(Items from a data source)
———
-- ==== Sys2Proof/Machine/Mxe.lean ====
section
/-!
DEFINITION. The matrix engine and the Tally (chapter 04): slots (R103 to R105), accumulation (R106 to R108),
OPEN, MMA, SMMA (R110 to R116), EXPORT and IMPORT (R117, R118), DRAIN (R119 to R124), and the order of the
array and the drain unit over slots (R125).
-/

namespace Sys2Proof.Machine

/-! ### Slots -/

/-- Units of a slot by mode (Table 4.2). -/
def modeUnits (m : Nat) : Nat := if m = 2 then 2 else if m = 3 then 4 else 1

/-- The slot that starts at a unit. -/
def CoreSt.slot (c : CoreSt) (u : Nat) : Option Slot := sget (fun _ => none) c.tally u

/-- A slot replaced. -/
def CoreSt.setSlot (c : CoreSt) (u : Nat) (x : Option Slot) : CoreSt :=
  { c with tally := sput (fun _ => none) c.tally u x }

/-- The first unit of the slot that holds a unit. -/
def CoreSt.slotBase (c : CoreSt) (u : Nat) : Option Nat :=
  (List.range 4).findSome? (fun i =>
    if i ≤ u then
      match c.slot (u - i) with
      | some x => if i < modeUnits x.mode.toNat then some (u - i) else none
      | none => none
    else none)

/-- The units that a command naming an index covers (R125). -/
def CoreSt.cover (c : CoreSt) (opn : Bool) (idx mode : Nat) : List Nat :=
  let span := fun (u : Nat) => match c.slotBase u with
    | some b => (List.range (modeUnits (((c.slot b).map (fun x => x.mode.toNat)).getD 0))).map (fun i => b + i)
    | none => [u]
  if opn then ((List.range (modeUnits mode)).map (fun i => idx + i)).flatMap (fun u => u :: span u) else span idx

/-- An element of a slot. -/
def Slot.at (x : Slot) (i j : Nat) : Elem := sget (fun _ => Elem.zero) x.elems (32 * i + j)

/-- An element of a slot replaced. -/
def Slot.set (x : Slot) (i j : Nat) (e : Elem) : Slot :=
  { x with elems := sput (fun _ => Elem.zero) x.elems (32 * i + j) e }

/-- The signed value of an INT32 element. -/
def Elem.int32 (e : Elem) : Int := toSigned 32 e.n.toNat

/-- The exact value of an FP32 element. -/
def Elem.fp (e : Elem) : FV := decodeElem 0 (e.n.toNat % 2 ^ 32)

/-! ### The queue order of the two units (R125) -/

/-- Opcodes of the array, of the drain unit (Table 4.3). -/
def mxeArray (op : Nat) : Bool := op = 0x01 || op = 0x10 || op = 0x11 || op = 0x21
def mxeDrain (op : Nat) : Bool := op = 0x20 || op = 0x30
def mxeValid (op : Nat) : Bool := mxeArray op || mxeDrain op

/-- What a waiting entry covers. -/
def State.mxeCover (s : State) (k : Nat) (x : EngEntry) : List Nat :=
  let d := s.peekDesc k x
  (s.core k).cover (d.n 0 1 = 0x01) (d.bits 8 0 7) (d.bits 9 0 2)

/-- The entry that a unit takes next: its first waiting entry, or an earlier one no unit has (an invalid opcode),
held while an earlier waiting entry of the other unit covers a unit of its slot. -/
def State.mxePick (s : State) (k : Nat) (unit : Nat → Bool) : Option (Nat × EngEntry) :=
  let q := (s.core k).mxeQ
  let waiting := q.zipIdx.filter (fun p => p.1.status.isNone)
  match waiting.find? (fun p => let op := (s.peekDesc k p.1).n 0 1; unit op || !mxeValid op) with
  | none => none
  | some (x, i) =>
    let c := s.mxeCover k x
    if waiting.any (fun p => p.2 < i && (s.mxeCover k p.1).any (fun u => c.contains u)) then none else some (i, x)

/-- One MXE command as the row of an opcode. -/
def mxeCmd (k : Nat) (op : Nat) (body : Agent → EngEntry → Desc → State → Ran) (s : State) : State :=
  if ¬ s.engReady k then s
  else match s.mxePick k (if mxeArray op then mxeArray else mxeDrain) with
    | none => s
    | some (i, x) => engineCmd k .mxe i x mxeValid op stOperand (fun _ => false) body s

/-! ### OPEN (R105, R110) -/

/-- OPEN closes every slot it overlaps and opens the named one, all zero. -/
def CoreSt.openSlot (c : CoreSt) (idx mode : Nat) (w : Int) : CoreSt :=
  let closed := ((List.range (modeUnits mode)).filterMap (fun i => c.slotBase (idx + i))).foldl
    (fun c b => c.setSlot b none) c
  closed.setSlot idx (some { mode := BitVec.ofNat 2 mode, poisoned := false, sat := false,
                             w := if mode = 3 then w else 0, elems := [] })

/-- OPEN (0x01): checks 1, 2 and the alignment part of 3 (R476). -/
def bodyOpen (k : Nat) (_g : Agent) (_x : EngEntry) (d : Desc) (s : State) : Ran :=
  let idx := d.bits 8 0 7
  let mode := d.bits 9 0 2
  let w := toSigned 16 (d.n 10 2)
  let st := firstFail [
    (mode ≠ 3 || windowOk w, stFormat),
    (d.headOk && !d.skip && d.bits 8 7 1 = 0 && d.bits 9 2 6 = 0 && d.zero 12 52, stOperand),
    (idx % modeUnits mode = 0, stSlot)]
  if st ≠ stOk then fail s st
  else (s.setCore k ((s.core k).openSlot idx mode w), stOk, none)

/-! ### MMA and SMMA (R111 to R116) -/

/-- K_t and the accumulation modes of an operand pair (Table 4.1). -/
def pairOf (a b : Nat) : Option (Nat × List Nat) :=
  let e8 := fun x => x = 3 || x = 4
  if e8 a && e8 b then some (32, [0, 3])
  else if a = 5 ∧ b = 5 then some (32, [0, 3])
  else if a = 6 ∧ (b = 6 ∨ b = 7) then some (32, [1, 2, 3])
  else if a = 7 ∧ b = 7 then some (64, [1, 2, 3])
  else if (a = 2 ∧ b = 2) ∨ (a = 1 ∧ b = 1) then some (16, [0, 3])
  else if a = 0 ∧ b = 0 then some (4, [0, 3])
  else if a = 9 ∧ b = 9 then some (4, [2])
  else none

/-- One product of operands, as the exact value and as the integer of the Z64 rule (R106). -/
structure Prod where
  v : FV
  z : Int
deriving DecidableEq, Repr

/-- The exact value of an element: of FP, microscaled or integer formats; Z32 is unsigned. -/
def mmaValue (code scale v : Nat) : FV :=
  if code = 5 then decodeMx scale v else if code = 9 then .fin false v 0 else decodeElem code v

/-- The integer of an element for Z64 accumulation. -/
def mmaInt (code v : Nat) : Int :=
  if code = 6 then toSigned 8 v else if code = 7 then toSigned 4 v else (v : Int)

/-- A step's products added into one element (R106, R107). DESIGN CHOICE: within a step of an EWA slot the products enter
in order of increasing k; the spec gives no order, and it matters only where N passes the 136-bit range (R57, log 100). -/
def Elem.addStep (mode : Nat) (w : Int) (e : Elem) (ps : List Prod) : Elem × Bool :=
  match mode with
  | 0 =>
    let sum := ps.foldl (fun (a : FV) p => a.add p.v) (FV.fin false 0 0)
    match sum with
    | .fin _ 0 _ => (e, false)
    | x => ({ n := (toFp32Ieee (e.fp.add x)).zeroExtend 136, flags := 0 }, false)
  | 1 =>
    let (x, sat) := saturate (-2 ^ 31) (2 ^ 31 - 1) (e.int32 + (ps.map Prod.z).sum)
    ({ n := BitVec.ofNat 136 (ofSigned 32 x), flags := 0 }, sat)
  | 2 =>
    ({ n := BitVec.ofNat 136 (ofSigned 64 (e.n.toNat + (ps.map Prod.z).sum)), flags := 0 }, false)
  | _ => (ps.foldl (fun a p => a.addFV w p.v) e, false)

/-- The operands of a multiply. -/
structure Mul where
  m    : Nat
  kk   : Nat
  kt   : Nat
  af   : Nat
  bf   : Nat
  wsp  : Nat
  abm  : Bool
  a    : Nat
  b    : Nat
  ast  : Nat
  bst  : Nat
  asc  : Nat
  bsc  : Nat
deriving DecidableEq, Repr

/-- Dense-equivalent values of k in one step (R115). -/
def Mul.depth (x : Mul) : Nat := if x.wsp = 0 then x.kt else 2 * x.kt

/-- Rows of B as stored (R114). -/
def Mul.brows (x : Mul) (k : Nat) : Nat := if x.wsp = 0 then k else if x.wsp = 1 then k / 2 else k / 4

/-- Metadata bytes of k values (R114). -/
def Mul.meta (x : Mul) (k : Nat) : Nat := if x.wsp = 1 then k / 4 * 16 else if x.wsp = 2 then k / 4 * 8 else 0

/-- The ranges that a multiply reads (R19). -/
def Mul.ranges (x : Mul) : List (Nat × Nat) :=
  (List.range x.m).map (fun i => (x.a + i * x.ast, elemBytes x.af x.kk)) ++
  (List.range (x.brows x.kk)).map (fun i => (x.b + i * x.bst, elemBytes x.bf 32)) ++
  (if x.af = 5 then [(x.asc, x.m * (x.kk / 32)), (x.bsc, x.kk)] else []) ++
  (if x.wsp = 0 then [] else [(x.asc, x.meta x.kk)]) ++
  (if x.abm then [(x.bsc, (x.m * (x.kk / 16) + 7) / 8)] else [])

/-- Activation bit of row i and 16-element block b (R116). -/
def bitAt (bs : List Byte) (n : Nat) : Bool := field (bs.getD (n / 8) 0).toNat (n % 8) 1 = 1

/-- The products of element (i, j) in the step that begins at k0, from the step's rows of A and B, the scale
rows, the metadata and the bitmap. A block of A declared zero is zero whatever its elements and its scale byte hold
(R116). -/
def Mul.products (x : Mul) (k0 : Nat) (ar br : List (List Byte)) (sa : List Byte) (sb md bm : List Byte)
    (i j : Nat) : List Prod :=
  let arow := ar.getD i []
  let gone := fun (o : Nat) => x.abm && !bitAt bm (i * (x.kk / 16) + (k0 + o) / 16)
  let av := fun (o : Nat) =>
    if gone o then 0 else elemAt x.af arow o
  let bv := fun (r : Nat) => elemAt x.bf (br.getD r []) j
  let one := fun (o r : Nat) =>
    let a := av o
    let b := bv r
    ({ v := (mmaValue x.af (if gone o then 127 else (sa.getD i 0).toNat) a).mul (mmaValue x.bf (sb.getD j 0).toNat b)
       z := mmaInt x.af a * mmaInt x.bf b } : Prod)
  if x.wsp = 0 then (List.range x.kt).map (fun o => one o o)
  else (List.range (x.depth / 4)).flatMap (fun g =>
    let f := g * 32 + j
    if x.wsp = 1 then
      let nib := field (md.getD (f / 2) 0).toNat (4 * (f % 2)) 4
      [one (4 * g + nib % 4) (2 * g), one (4 * g + nib / 4) (2 * g + 1)]
    else [one (4 * g + field (md.getD (f / 4) 0).toNat (2 * (f % 4)) 2) g])

/-- The step at k0 is skipped: its blocks are declared zero in all rows (R116). -/
def Mul.stepZero (x : Mul) (k0 : Nat) (bm : List Byte) : Bool :=
  x.abm && (List.range x.m).all (fun i =>
    (List.range (x.depth / 16 + 1)).all (fun b =>
      !(16 * b < x.depth) || !bitAt bm (i * (x.kk / 16) + (k0 + 16 * b) / 16)))

/-- The ranges of the step at k0: rows of A, rows of B, then scales and metadata. -/
def Mul.stepRanges (x : Mul) (k0 : Nat) : List (Nat × Nat) :=
  (List.range x.m).map (fun i => (x.a + i * x.ast + elemBytes x.af k0, elemBytes x.af x.depth)) ++
  (List.range (x.brows x.depth)).map (fun r => (x.b + (x.brows k0 + r) * x.bst, elemBytes x.bf 32)) ++
  (if x.af = 5 then
    (List.range x.m).map (fun i => (x.asc + i * (x.kk / 32) + k0 / 32, 1)) ++ [(x.bsc + k0, 32)]
   else if x.wsp = 0 then [] else [(x.asc + x.meta k0, x.meta x.depth)])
———
**Task goal**
Exactly the lines from the start of the entries through the one bearing "FP32 element. -/" are to be output, with both ends included.

**Result for this exercise**
-- ==== Sys2Proof/Machine/Mxe.lean ====
section
/-!
DEFINITION. The matrix engine and the Tally (chapter 04): slots (R103 to R105), accumulation (R106 to R108),
OPEN, MMA, SMMA (R110 to R116), EXPORT and IMPORT (R117, R118), DRAIN (R119 to R124), and the order of the
array and the drain unit over slots (R125).
-/

namespace Sys2Proof.Machine

/-! ### Slots -/

/-- Units of a slot by mode (Table 4.2). -/
def modeUnits (m : Nat) : Nat := if m = 2 then 2 else if m = 3 then 4 else 1

/-- The slot that starts at a unit. -/
def CoreSt.slot (c : CoreSt) (u : Nat) : Option Slot := sget (fun _ => none) c.tally u

/-- A slot replaced. -/
def CoreSt.setSlot (c : CoreSt) (u : Nat) (x : Option Slot) : CoreSt :=
  { c with tally := sput (fun _ => none) c.tally u x }

/-- The first unit of the slot that holds a unit. -/
def CoreSt.slotBase (c : CoreSt) (u : Nat) : Option Nat :=
  (List.range 4).findSome? (fun i =>
    if i ≤ u then
      match c.slot (u - i) with
      | some x => if i < modeUnits x.mode.toNat then some (u - i) else none
      | none => none
    else none)

/-- The units that a command naming an index covers (R125). -/
def CoreSt.cover (c : CoreSt) (opn : Bool) (idx mode : Nat) : List Nat :=
  let span := fun (u : Nat) => match c.slotBase u with
    | some b => (List.range (modeUnits (((c.slot b).map (fun x => x.mode.toNat)).getD 0))).map (fun i => b + i)
    | none => [u]
  if opn then ((List.range (modeUnits mode)).map (fun i => idx + i)).flatMap (fun u => u :: span u) else span idx

/-- An element of a slot. -/
def Slot.at (x : Slot) (i j : Nat) : Elem := sget (fun _ => Elem.zero) x.elems (32 * i + j)

/-- An element of a slot replaced. -/
def Slot.set (x : Slot) (i j : Nat) (e : Elem) : Slot :=
  { x with elems := sput (fun _ => Elem.zero) x.elems (32 * i + j) e }

/-- The signed value of an INT32 element. -/
def Elem.int32 (e : Elem) : Int := toSigned 32 e.n.toNat

/-- The exact value of an FP32 element. -/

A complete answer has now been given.